Keeping every word and mark, copy all of the data.

:::

theorem probeIn_follows {a1} {a2} {a3} {a4} (h : Follows z s) :
    Follows z (probeIn a1 a2 a3 a4 s) := by
  unfold probeIn
  try dsimp only
  repeat' first
    | (intro _)
    | fail_if_no_progress with_reducible refine Follows.put ?_ rfl
    | with_reducible assumption
    | with_reducible apply ctlDue_follows
    | with_reducible apply rxMove_follows
    | with_reducible apply Follows.ite

theorem authFrame_follows {a1} {a2} {a3} {a4} {a5} (h : Follows z s) :
    Follows z (authFrame a1 a2 a3 a4 a5 s) := by
  unfold authFrame
  try dsimp only
  repeat' first
    | (intro _)
    | fail_if_no_progress with_reducible refine Follows.put ?_ rfl
    | with_reducible assumption
    | with_reducible apply probeIn_follows
    | with_reducible apply rxgenIn_follows
    | with_reducible apply sackIn_follows
    | with_reducible apply ackIn_follows
    | with_reducible apply rxMove_follows
    | with_reducible apply bump_follows
    | with_reducible apply State.updSess_follows
    | with_reducible apply State.setSess_follows
    | with_reducible apply Follows.ite

theorem receiveFrame_follows {a1} {a2} {a3} {a4} (h : Follows z s) :
    Follows z (receiveFrame a1 a2 a3 a4 s) := by
  unfold receiveFrame
  try dsimp only
  repeat' first
    | (intro _)
    | fail_if_no_progress with_reducible refine Follows.put ?_ rfl
    | with_reducible assumption
    | with_reducible apply authFrame_follows
    | with_reducible apply rxFail_follows
    | with_reducible apply genKey_follows
    | with_reducible apply bump_follows
    | with_reducible apply Follows.ite
    | with_reducible apply Follows.fold
    | with_reducible refine FollowsP2.snd (genKey_follows ?_)
    | split

theorem flitPacket_follows {a1} {a2} (h : Follows z s) :
    Follows z (flitPacket a1 a2 s) := by
  unfold flitPacket
  try dsimp only
  repeat' first
    | (intro _)
    | fail_if_no_progress with_reducible refine Follows.put ?_ rfl
    | with_reducible assumption
    | with_reducible apply breakSess_follows
    | with_reducible apply flitRefuse_follows
    | with_reducible apply State.updQuay_follows
    | with_reducible apply Follows.ite

theorem migrDone_follows (h : Follows z s) :
    Follows z (migrDone s) := by
  unfold migrDone
  try dsimp only
  repeat' first
    | (intro _)
    | fail_if_no_progress with_reducible refine Follows.put ?_ rfl
    | with_reducible assumption
    | with_reducible apply mbEnd_follows
    | with_reducible apply Follows.ite

theorem migrStart_follows {a1} {a2} (h : Follows z s) :
    FollowsP z (migrStart a1 a2 s) := by
  unfold migrStart
  try dsimp only
  repeat' first
    | (intro _)
    | fail_if_no_progress with_reducible refine Follows.put ?_ rfl
    | with_reducible assumption
    | with_reducible apply breakSess_follows
    | with_reducible apply State.updSess_follows
    | with_reducible apply Follows.ite
    | with_reducible apply Follows.fold
    | with_reducible apply FollowsP.ite
    | with_reducible apply FollowsP.mk

theorem migrAsk_follows {a1} {a2} (h : Follows z s) :
    Follows z (migrAsk a1 a2 s) := by
  unfold migrAsk
  try dsimp only
  repeat' first
    | (intro _)
    | fail_if_no_progress with_reducible refine Follows.put ?_ rfl
    | with_reducible assumption
    | with_reducible apply migrStart_follows
    | with_reducible apply Follows.ite
    | with_reducible apply Follows.fold
    | with_reducible apply FollowsP.ite
    | with_reducible apply FollowsP.mk
    | with_reducible refine FollowsP.snd (migrStart_follows ?_)

theorem migrNext_follows {a1} (h : Follows z s) :
    Follows z (migrNext a1 s) := by
  induction a1 generalizing s with
  | zero =>
    unfold migrNext
    try dsimp only
    repeat' first
      | (intro _)
      | fail_if_no_progress with_reducible refine Follows.put ?_ rfl
      | with_reducible assumption
  | succ n ih =>
    unfold migrNext
    try dsimp only
    repeat' first
      | (intro _)
      | fail_if_no_progress with_reducible refine Follows.put ?_ rfl
      | with_reducible apply ih
      | with_reducible assumption
      | with_reducible apply migrStart_follows
      | with_reducible apply Follows.ite
      | with_reducible apply Follows.fold
      | with_reducible apply FollowsP.ite
      | with_reducible apply FollowsP.mk
      | with_reducible refine FollowsP.snd (migrStart_follows ?_)
      | split

theorem moveQueues_follows {a1} {a2} {a3} (h : Follows z s) :
    Follows z (moveQueues a1 a2 a3 s) := by
  unfold moveQueues
  try dsimp only
  repeat' first
    | (intro _)
    | fail_if_no_progress with_reducible refine Follows.put ?_ rfl
    | with_reducible assumption
    | with_reducible apply flitRefuse_follows
    | with_reducible apply State.updQuay_follows
    | with_reducible apply Follows.ite
    | with_reducible apply Follows.fold

theorem moveComplete_follows {a1} (h : Follows z s) :
    Follows z (moveComplete a1 s) := by
  unfold moveComplete
  try dsimp only
  repeat' first
    | (intro _)
    | fail_if_no_progress with_reducible refine Follows.put ?_ rfl
    | with_reducible assumption
    | with_reducible apply moveQueues_follows
    | with_reducible apply migrDone_follows
    | with_reducible apply ctlDue_follows
    | with_reducible apply breakSess_follows
    | with_reducible apply rxMove_follows
    | with_reducible apply writeBerth_follows
    | with_reducible apply raiseBoth_follows
    | with_reducible apply State.setSess_follows
    | with_reducible apply Follows.ite
    | with_reducible apply Follows.fold
    | with_reducible apply FollowsP.ite
    | with_reducible apply FollowsP.mk
    | with_reducible refine FollowsP.snd (writeBerth_follows ?_)
    | split

theorem probeRepeat_follows {a1} (h : Follows z s) :
    Follows z (probeRepeat a1 s) := by
  unfold probeRepeat
  try dsimp only
  repeat' first
    | (intro _)
    | fail_if_no_progress with_reducible refine Follows.put ?_ rfl
    | with_reducible assumption
    | with_reducible apply ctlDue_follows
    | with_reducible apply breakSess_follows
    | with_reducible apply State.setSess_follows
    | with_reducible apply Follows.ite
    | with_reducible apply Follows.fold
    | split

theorem linkFalls_follows {a1} (h : Follows z s) :
    Follows z (linkFalls a1 s) := by
  unfold linkFalls
  try dsimp only
  repeat' first
    | (intro _)
    | fail_if_no_progress with_reducible refine Follows.put ?_ rfl
    | with_reducible assumption
    | with_reducible apply migrAsk_follows
    | with_reducible apply State.updQuay_follows
    | with_reducible apply Follows.ite

theorem linkRises_follows {a1} (h : Follows z s) :
    Follows z (linkRises a1 s) := by
  unfold linkRises
  try dsimp only
  repeat' first
    | (intro _)
    | fail_if_no_progress with_reducible refine Follows.put ?_ rfl
    | with_reducible assumption
    | with_reducible apply State.updQuay_follows
    | with_reducible apply Follows.ite

theorem quayCtrl_follows {a1} {a2} {a3} (h : Follows z s) :
    Follows z (quayCtrl a1 a2 a3 s) := by
  unfold quayCtrl
  try dsimp only
  repeat' first
    | (intro _)
    | fail_if_no_progress with_reducible refine Follows.put ?_ rfl
    | with_reducible assumption
    | with_reducible apply policyWrite_follows
    | with_reducible apply regGuard_follows
    | with_reducible apply State.updQuay_follows
    | with_reducible apply Follows.ite

theorem gwTime_follows {a1} {a2} (h : Follows z s) :
    Follows z (gwTime a1 a2 s) := by
  unfold gwTime
  try dsimp only
  repeat' first
    | (intro _)
    | fail_if_no_progress with_reducible refine Follows.put ?_ rfl
    | with_reducible assumption
    | with_reducible apply flushBuf_follows

end Sys2Proof.Machine
end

:::

## Answer section
theorem probeIn_follows {a1} {a2} {a3} {a4} (h : Follows z s) :
    Follows z (probeIn a1 a2 a3 a4 s) := by
  unfold probeIn
  try dsimp only
  repeat' first
    | (intro _)
    | fail_if_no_progress with_reducible refine Follows.put ?_ rfl
    | with_reducible assumption
    | with_reducible apply ctlDue_follows
    | with_reducible apply rxMove_follows
    | with_reducible apply Follows.ite

theorem authFrame_follows {a1} {a2} {a3} {a4} {a5} (h : Follows z s) :
    Follows z (authFrame a1 a2 a3 a4 a5 s) := by
  unfold authFrame
  try dsimp only
  repeat' first
    | (intro _)
    | fail_if_no_progress with_reducible refine Follows.put ?_ rfl
    | with_reducible assumption
    | with_reducible apply probeIn_follows
    | with_reducible apply rxgenIn_follows
    | with_reducible apply sackIn_follows
    | with_reducible apply ackIn_follows
    | with_reducible apply rxMove_follows
    | with_reducible apply bump_follows
    | with_reducible apply State.updSess_follows
    | with_reducible apply State.setSess_follows
    | with_reducible apply Follows.ite

theorem receiveFrame_follows {a1} {a2} {a3} {a4} (h : Follows z s) :
    Follows z (receiveFrame a1 a2 a3 a4 s) := by
  unfold receiveFrame
  try dsimp only
  repeat' first
    | (intro _)
    | fail_if_no_progress with_reducible refine Follows.put ?_ rfl
    | with_reducible assumption
    | with_reducible apply authFrame_follows
    | with_reducible apply rxFail_follows
    | with_reducible apply genKey_follows
    | with_reducible apply bump_follows
    | with_reducible apply Follows.ite
    | with_reducible apply Follows.fold
    | with_reducible refine FollowsP2.snd (genKey_follows ?_)
    | split

theorem flitPacket_follows {a1} {a2} (h : Follows z s) :
    Follows z (flitPacket a1 a2 s) := by
  unfold flitPacket
  try dsimp only
  repeat' first
    | (intro _)
    | fail_if_no_progress with_reducible refine Follows.put ?_ rfl
    | with_reducible assumption
    | with_reducible apply breakSess_follows
    | with_reducible apply flitRefuse_follows
    | with_reducible apply State.updQuay_follows
    | with_reducible apply Follows.ite

theorem migrDone_follows (h : Follows z s) :
    Follows z (migrDone s) := by
  unfold migrDone
  try dsimp only
  repeat' first
    | (intro _)
    | fail_if_no_progress with_reducible refine Follows.put ?_ rfl
    | with_reducible assumption
    | with_reducible apply mbEnd_follows
    | with_reducible apply Follows.ite

theorem migrStart_follows {a1} {a2} (h : Follows z s) :
    FollowsP z (migrStart a1 a2 s) := by
  unfold migrStart
  try dsimp only
  repeat' first
    | (intro _)
    | fail_if_no_progress with_reducible refine Follows.put ?_ rfl
    | with_reducible assumption
    | with_reducible apply breakSess_follows
    | with_reducible apply State.updSess_follows
    | with_reducible apply Follows.ite
    | with_reducible apply Follows.fold
    | with_reducible apply FollowsP.ite
    | with_reducible apply FollowsP.mk

theorem migrAsk_follows {a1} {a2} (h : Follows z s) :
    Follows z (migrAsk a1 a2 s) := by
  unfold migrAsk
  try dsimp only
  repeat' first
    | (intro _)
    | fail_if_no_progress with_reducible refine Follows.put ?_ rfl
    | with_reducible assumption
    | with_reducible apply migrStart_follows
    | with_reducible apply Follows.ite
    | with_reducible apply Follows.fold
    | with_reducible apply FollowsP.ite
    | with_reducible apply FollowsP.mk
    | with_reducible refine FollowsP.snd (migrStart_follows ?_)

theorem migrNext_follows {a1} (h : Follows z s) :
    Follows z (migrNext a1 s) := by
  induction a1 generalizing s with
  | zero =>
    unfold migrNext
    try dsimp only
    repeat' first
      | (intro _)
      | fail_if_no_progress with_reducible refine Follows.put ?_ rfl
      | with_reducible assumption
  | succ n ih =>
    unfold migrNext
    try dsimp only
    repeat' first
      | (intro _)
      | fail_if_no_progress with_reducible refine Follows.put ?_ rfl
      | with_reducible apply ih
      | with_reducible assumption
      | with_reducible apply migrStart_follows
      | with_reducible apply Follows.ite
      | with_reducible apply Follows.fold
      | with_reducible apply FollowsP.ite
      | with_reducible apply FollowsP.mk
      | with_reducible refine FollowsP.snd (migrStart_follows ?_)
      | split

theorem moveQueues_follows {a1} {a2} {a3} (h : Follows z s) :
    Follows z (moveQueues a1 a2 a3 s) := by
  unfold moveQueues
  try dsimp only
  repeat' first
    | (intro _)
    | fail_if_no_progress with_reducible refine Follows.put ?_ rfl
    | with_reducible assumption
    | with_reducible apply flitRefuse_follows
    | with_reducible apply State.updQuay_follows
    | with_reducible apply Follows.ite
    | with_reducible apply Follows.fold

theorem moveComplete_follows {a1} (h : Follows z s) :
    Follows z (moveComplete a1 s) := by
  unfold moveComplete
  try dsimp only
  repeat' first
    | (intro _)
    | fail_if_no_progress with_reducible refine Follows.put ?_ rfl
    | with_reducible assumption
    | with_reducible apply moveQueues_follows
    | with_reducible apply migrDone_follows
    | with_reducible apply ctlDue_follows
    | with_reducible apply breakSess_follows
    | with_reducible apply rxMove_follows
    | with_reducible apply writeBerth_follows
    | with_reducible apply raiseBoth_follows
    | with_reducible apply State.setSess_follows
    | with_reducible apply Follows.ite
    | with_reducible apply Follows.fold
    | with_reducible apply FollowsP.ite
    | with_reducible apply FollowsP.mk
    | with_reducible refine FollowsP.snd (writeBerth_follows ?_)
    | split

theorem probeRepeat_follows {a1} (h : Follows z s) :
    Follows z (probeRepeat a1 s) := by
  unfold probeRepeat
  try dsimp only
  repeat' first
    | (intro _)
    | fail_if_no_progress with_reducible refine Follows.put ?_ rfl
    | with_reducible assumption
    | with_reducible apply ctlDue_follows
    | with_reducible apply breakSess_follows
    | with_reducible apply State.setSess_follows
    | with_reducible apply Follows.ite
    | with_reducible apply Follows.fold
    | split

theorem linkFalls_follows {a1} (h : Follows z s) :
    Follows z (linkFalls a1 s) := by
  unfold linkFalls
  try dsimp only
  repeat' first
    | (intro _)
    | fail_if_no_progress with_reducible refine Follows.put ?_ rfl
    | with_reducible assumption
    | with_reducible apply migrAsk_follows
    | with_reducible apply State.updQuay_follows
    | with_reducible apply Follows.ite

theorem linkRises_follows {a1} (h : Follows z s) :
    Follows z (linkRises a1 s) := by
  unfold linkRises
  try dsimp only
  repeat' first
    | (intro _)
    | fail_if_no_progress with_reducible refine Follows.put ?_ rfl
    | with_reducible assumption
    | with_reducible apply State.updQuay_follows
    | with_reducible apply Follows.ite

theorem quayCtrl_follows {a1} {a2} {a3} (h : Follows z s) :
    Follows z (quayCtrl a1 a2 a3 s) := by
  unfold quayCtrl
  try dsimp only
  repeat' first
    | (intro _)
    | fail_if_no_progress with_reducible refine Follows.put ?_ rfl
    | with_reducible assumption
    | with_reducible apply policyWrite_follows
    | with_reducible apply regGuard_follows
    | with_reducible apply State.updQuay_follows
    | with_reducible apply Follows.ite

theorem gwTime_follows {a1} {a2} (h : Follows z s) :
    Follows z (gwTime a1 a2 s) := by
  unfold gwTime
  try dsimp only
  repeat' first
    | (intro _)
    | fail_if_no_progress with_reducible refine Follows.put ?_ rfl
    | with_reducible assumption
    | with_reducible apply flushBuf_follows

end Sys2Proof.Machine
end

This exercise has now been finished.